▶ **Exercise brief**
Transcribe the line containing "(s.setDt b).pc = s.pc := rfl" and every line after it, exactly, through the end of the records.

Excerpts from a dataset
-=-=-=-=-

-- ==== Sys2Proof/Laws/State.lean ====
section
/-! SUPPORT. What each named update does to each field of the state, one lemma per field and update, and the two
views `reg` and `key` of the register file and the keypad. -/

namespace Sys2Proof.Machine

variable (s : State)

/-! ### setReg -/

@[simp] theorem State.setReg_v (x : Reg) (b : Byte) : (s.setReg x b).v = s.v.set x.val b := rfl
@[simp] theorem State.setReg_index (x : Reg) (b : Byte) : (s.setReg x b).index = s.index := rfl
@[simp] theorem State.setReg_pc (x : Reg) (b : Byte) : (s.setReg x b).pc = s.pc := rfl
@[simp] theorem State.setReg_stack (x : Reg) (b : Byte) : (s.setReg x b).stack = s.stack := rfl
@[simp] theorem State.setReg_dt (x : Reg) (b : Byte) : (s.setReg x b).dt = s.dt := rfl
@[simp] theorem State.setReg_st (x : Reg) (b : Byte) : (s.setReg x b).st = s.st := rfl
@[simp] theorem State.setReg_display (x : Reg) (b : Byte) : (s.setReg x b).display = s.display := rfl
@[simp] theorem State.setReg_keys (x : Reg) (b : Byte) : (s.setReg x b).keys = s.keys := rfl
@[simp] theorem State.setReg_wait (x : Reg) (b : Byte) : (s.setReg x b).wait = s.wait := rfl
@[simp] theorem State.setReg_ctrl (x : Reg) (b : Byte) : (s.setReg x b).ctrl = s.ctrl := rfl
@[simp] theorem State.setReg_err (x : Reg) (b : Byte) : (s.setReg x b).err = s.err := rfl
@[simp] theorem State.setReg_mem (x : Reg) (b : Byte) : (s.setReg x b).mem = s.mem := rfl
@[simp] theorem State.setReg_notes (x : Reg) (b : Byte) : (s.setReg x b).notes = s.notes := rfl
@[simp] theorem State.setReg_agenda (x : Reg) (b : Byte) : (s.setReg x b).agenda = s.agenda := rfl
@[simp] theorem State.setReg_draws (x : Reg) (b : Byte) : (s.setReg x b).draws = s.draws := rfl
@[simp] theorem State.setReg_instrDelayMs (x : Reg) (b : Byte) : (s.setReg x b).instrDelayMs = s.instrDelayMs := rfl
@[simp] theorem State.setReg_key (x : Reg) (b : Byte) (q : Key) : (s.setReg x b).key q = s.key q := rfl

/-! ### setIndex -/

@[simp] theorem State.setIndex_v (a : Word) : (s.setIndex a).v = s.v := rfl
@[simp] theorem State.setIndex_index (a : Word) : (s.setIndex a).index = a := rfl
@[simp] theorem State.setIndex_pc (a : Word) : (s.setIndex a).pc = s.pc := rfl
@[simp] theorem State.setIndex_stack (a : Word) : (s.setIndex a).stack = s.stack := rfl
@[simp] theorem State.setIndex_dt (a : Word) : (s.setIndex a).dt = s.dt := rfl
@[simp] theorem State.setIndex_st (a : Word) : (s.setIndex a).st = s.st := rfl
@[simp] theorem State.setIndex_display (a : Word) : (s.setIndex a).display = s.display := rfl
@[simp] theorem State.setIndex_keys (a : Word) : (s.setIndex a).keys = s.keys := rfl
@[simp] theorem State.setIndex_wait (a : Word) : (s.setIndex a).wait = s.wait := rfl
@[simp] theorem State.setIndex_ctrl (a : Word) : (s.setIndex a).ctrl = s.ctrl := rfl
@[simp] theorem State.setIndex_err (a : Word) : (s.setIndex a).err = s.err := rfl
@[simp] theorem State.setIndex_mem (a : Word) : (s.setIndex a).mem = s.mem := rfl
@[simp] theorem State.setIndex_notes (a : Word) : (s.setIndex a).notes = s.notes := rfl
@[simp] theorem State.setIndex_agenda (a : Word) : (s.setIndex a).agenda = s.agenda := rfl
@[simp] theorem State.setIndex_draws (a : Word) : (s.setIndex a).draws = s.draws := rfl
@[simp] theorem State.setIndex_instrDelayMs (a : Word) : (s.setIndex a).instrDelayMs = s.instrDelayMs := rfl
@[simp] theorem State.setIndex_reg (a : Word) (r : Reg) : (s.setIndex a).reg r = s.reg r := rfl
@[simp] theorem State.setIndex_key (a : Word) (q : Key) : (s.setIndex a).key q = s.key q := rfl

/-! ### setPc -/

@[simp] theorem State.setPc_v (a : Word) : (s.setPc a).v = s.v := rfl
@[simp] theorem State.setPc_index (a : Word) : (s.setPc a).index = s.index := rfl
@[simp] theorem State.setPc_pc (a : Word) : (s.setPc a).pc = a := rfl
@[simp] theorem State.setPc_stack (a : Word) : (s.setPc a).stack = s.stack := rfl
@[simp] theorem State.setPc_dt (a : Word) : (s.setPc a).dt = s.dt := rfl
@[simp] theorem State.setPc_st (a : Word) : (s.setPc a).st = s.st := rfl
@[simp] theorem State.setPc_display (a : Word) : (s.setPc a).display = s.display := rfl
@[simp] theorem State.setPc_keys (a : Word) : (s.setPc a).keys = s.keys := rfl
@[simp] theorem State.setPc_wait (a : Word) : (s.setPc a).wait = s.wait := rfl
@[simp] theorem State.setPc_ctrl (a : Word) : (s.setPc a).ctrl = s.ctrl := rfl
@[simp] theorem State.setPc_err (a : Word) : (s.setPc a).err = s.err := rfl
@[simp] theorem State.setPc_mem (a : Word) : (s.setPc a).mem = s.mem := rfl
@[simp] theorem State.setPc_notes (a : Word) : (s.setPc a).notes = s.notes := rfl
@[simp] theorem State.setPc_agenda (a : Word) : (s.setPc a).agenda = s.agenda := rfl
@[simp] theorem State.setPc_draws (a : Word) : (s.setPc a).draws = s.draws := rfl
@[simp] theorem State.setPc_instrDelayMs (a : Word) : (s.setPc a).instrDelayMs = s.instrDelayMs := rfl
@[simp] theorem State.setPc_reg (a : Word) (r : Reg) : (s.setPc a).reg r = s.reg r := rfl
@[simp] theorem State.setPc_key (a : Word) (q : Key) : (s.setPc a).key q = s.key q := rfl

/-! ### setStack -/

@[simp] theorem State.setStack_v (k : List Word) : (s.setStack k).v = s.v := rfl
@[simp] theorem State.setStack_index (k : List Word) : (s.setStack k).index = s.index := rfl
@[simp] theorem State.setStack_pc (k : List Word) : (s.setStack k).pc = s.pc := rfl
@[simp] theorem State.setStack_stack (k : List Word) : (s.setStack k).stack = k := rfl
@[simp] theorem State.setStack_dt (k : List Word) : (s.setStack k).dt = s.dt := rfl
@[simp] theorem State.setStack_st (k : List Word) : (s.setStack k).st = s.st := rfl
@[simp] theorem State.setStack_display (k : List Word) : (s.setStack k).display = s.display := rfl
@[simp] theorem State.setStack_keys (k : List Word) : (s.setStack k).keys = s.keys := rfl
@[simp] theorem State.setStack_wait (k : List Word) : (s.setStack k).wait = s.wait := rfl
@[simp] theorem State.setStack_ctrl (k : List Word) : (s.setStack k).ctrl = s.ctrl := rfl
@[simp] theorem State.setStack_err (k : List Word) : (s.setStack k).err = s.err := rfl
@[simp] theorem State.setStack_mem (k : List Word) : (s.setStack k).mem = s.mem := rfl
@[simp] theorem State.setStack_notes (k : List Word) : (s.setStack k).notes = s.notes := rfl
@[simp] theorem State.setStack_agenda (k : List Word) : (s.setStack k).agenda = s.agenda := rfl
@[simp] theorem State.setStack_draws (k : List Word) : (s.setStack k).draws = s.draws := rfl
@[simp] theorem State.setStack_instrDelayMs (k : List Word) : (s.setStack k).instrDelayMs = s.instrDelayMs := rfl
@[simp] theorem State.setStack_reg (k : List Word) (r : Reg) : (s.setStack k).reg r = s.reg r := rfl
@[simp] theorem State.setStack_key (k : List Word) (q : Key) : (s.setStack k).key q = s.key q := rfl

/-! ### setDt -/

@[simp] theorem State.setDt_v (b : Byte) : (s.setDt b).v = s.v := rfl
@[simp] theorem State.setDt_index (b : Byte) : (s.setDt b).index = s.index := rfl
@[simp] theorem State.setDt_pc (b : Byte) : (s.setDt b).pc = s.pc := rfl
@[simp] theorem State.setDt_stack (b : Byte) : (s.setDt b).stack = s.stack := rfl
@[simp] theorem State.setDt_dt (b : Byte) : (s.setDt b).dt = b := rfl
@[simp] theorem State.setDt_st (b : Byte) : (s.setDt b).st = s.st := rfl
@[simp] theorem State.setDt_display (b : Byte) : (s.setDt b).display = s.display := rfl
@[simp] theorem State.setDt_keys (b : Byte) : (s.setDt b).keys = s.keys := rfl
@[simp] theorem State.setDt_wait (b : Byte) : (s.setDt b).wait = s.wait := rfl
@[simp] theorem State.setDt_ctrl (b : Byte) : (s.setDt b).ctrl = s.ctrl := rfl
@[simp] theorem State.setDt_err (b : Byte) : (s.setDt b).err = s.err := rfl
@[simp] theorem State.setDt_mem (b : Byte) : (s.setDt b).mem = s.mem := rfl
@[simp] theorem State.setDt_notes (b : Byte) : (s.setDt b).notes = s.notes := rfl
@[simp] theorem State.setDt_agenda (b : Byte) : (s.setDt b).agenda = s.agenda := rfl
@[simp] theorem State.setDt_draws (b : Byte) : (s.setDt b).draws = s.draws := rfl
@[simp] theorem State.setDt_instrDelayMs (b : Byte) : (s.setDt b).instrDelayMs = s.instrDelayMs := rfl
@[simp] theorem State.setDt_reg (b : Byte) (r : Reg) : (s.setDt b).reg r = s.reg r := rfl
@[simp] theorem State.setDt_key (b : Byte) (q : Key) : (s.setDt b).key q = s.key q := rfl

-=-=-=-=-

▶ **Answer**
@[simp] theorem State.setDt_pc (b : Byte) : (s.setDt b).pc = s.pc := rfl
@[simp] theorem State.setDt_stack (b : Byte) : (s.setDt b).stack = s.stack := rfl
@[simp] theorem State.setDt_dt (b : Byte) : (s.setDt b).dt = b := rfl
@[simp] theorem State.setDt_st (b : Byte) : (s.setDt b).st = s.st := rfl
@[simp] theorem State.setDt_display (b : Byte) : (s.setDt b).display = s.display := rfl
@[simp] theorem State.setDt_keys (b : Byte) : (s.setDt b).keys = s.keys := rfl
@[simp] theorem State.setDt_wait (b : Byte) : (s.setDt b).wait = s.wait := rfl
@[simp] theorem State.setDt_ctrl (b : Byte) : (s.setDt b).ctrl = s.ctrl := rfl
@[simp] theorem State.setDt_err (b : Byte) : (s.setDt b).err = s.err := rfl
@[simp] theorem State.setDt_mem (b : Byte) : (s.setDt b).mem = s.mem := rfl
@[simp] theorem State.setDt_notes (b : Byte) : (s.setDt b).notes = s.notes := rfl
@[simp] theorem State.setDt_agenda (b : Byte) : (s.setDt b).agenda = s.agenda := rfl
@[simp] theorem State.setDt_draws (b : Byte) : (s.setDt b).draws = s.draws := rfl
@[simp] theorem State.setDt_instrDelayMs (b : Byte) : (s.setDt b).instrDelayMs = s.instrDelayMs := rfl
@[simp] theorem State.setDt_reg (b : Byte) (r : Reg) : (s.setDt b).reg r = s.reg r := rfl
@[simp] theorem State.setDt_key (b : Byte) (q : Key) : (s.setDt b).key q = s.key q := rfl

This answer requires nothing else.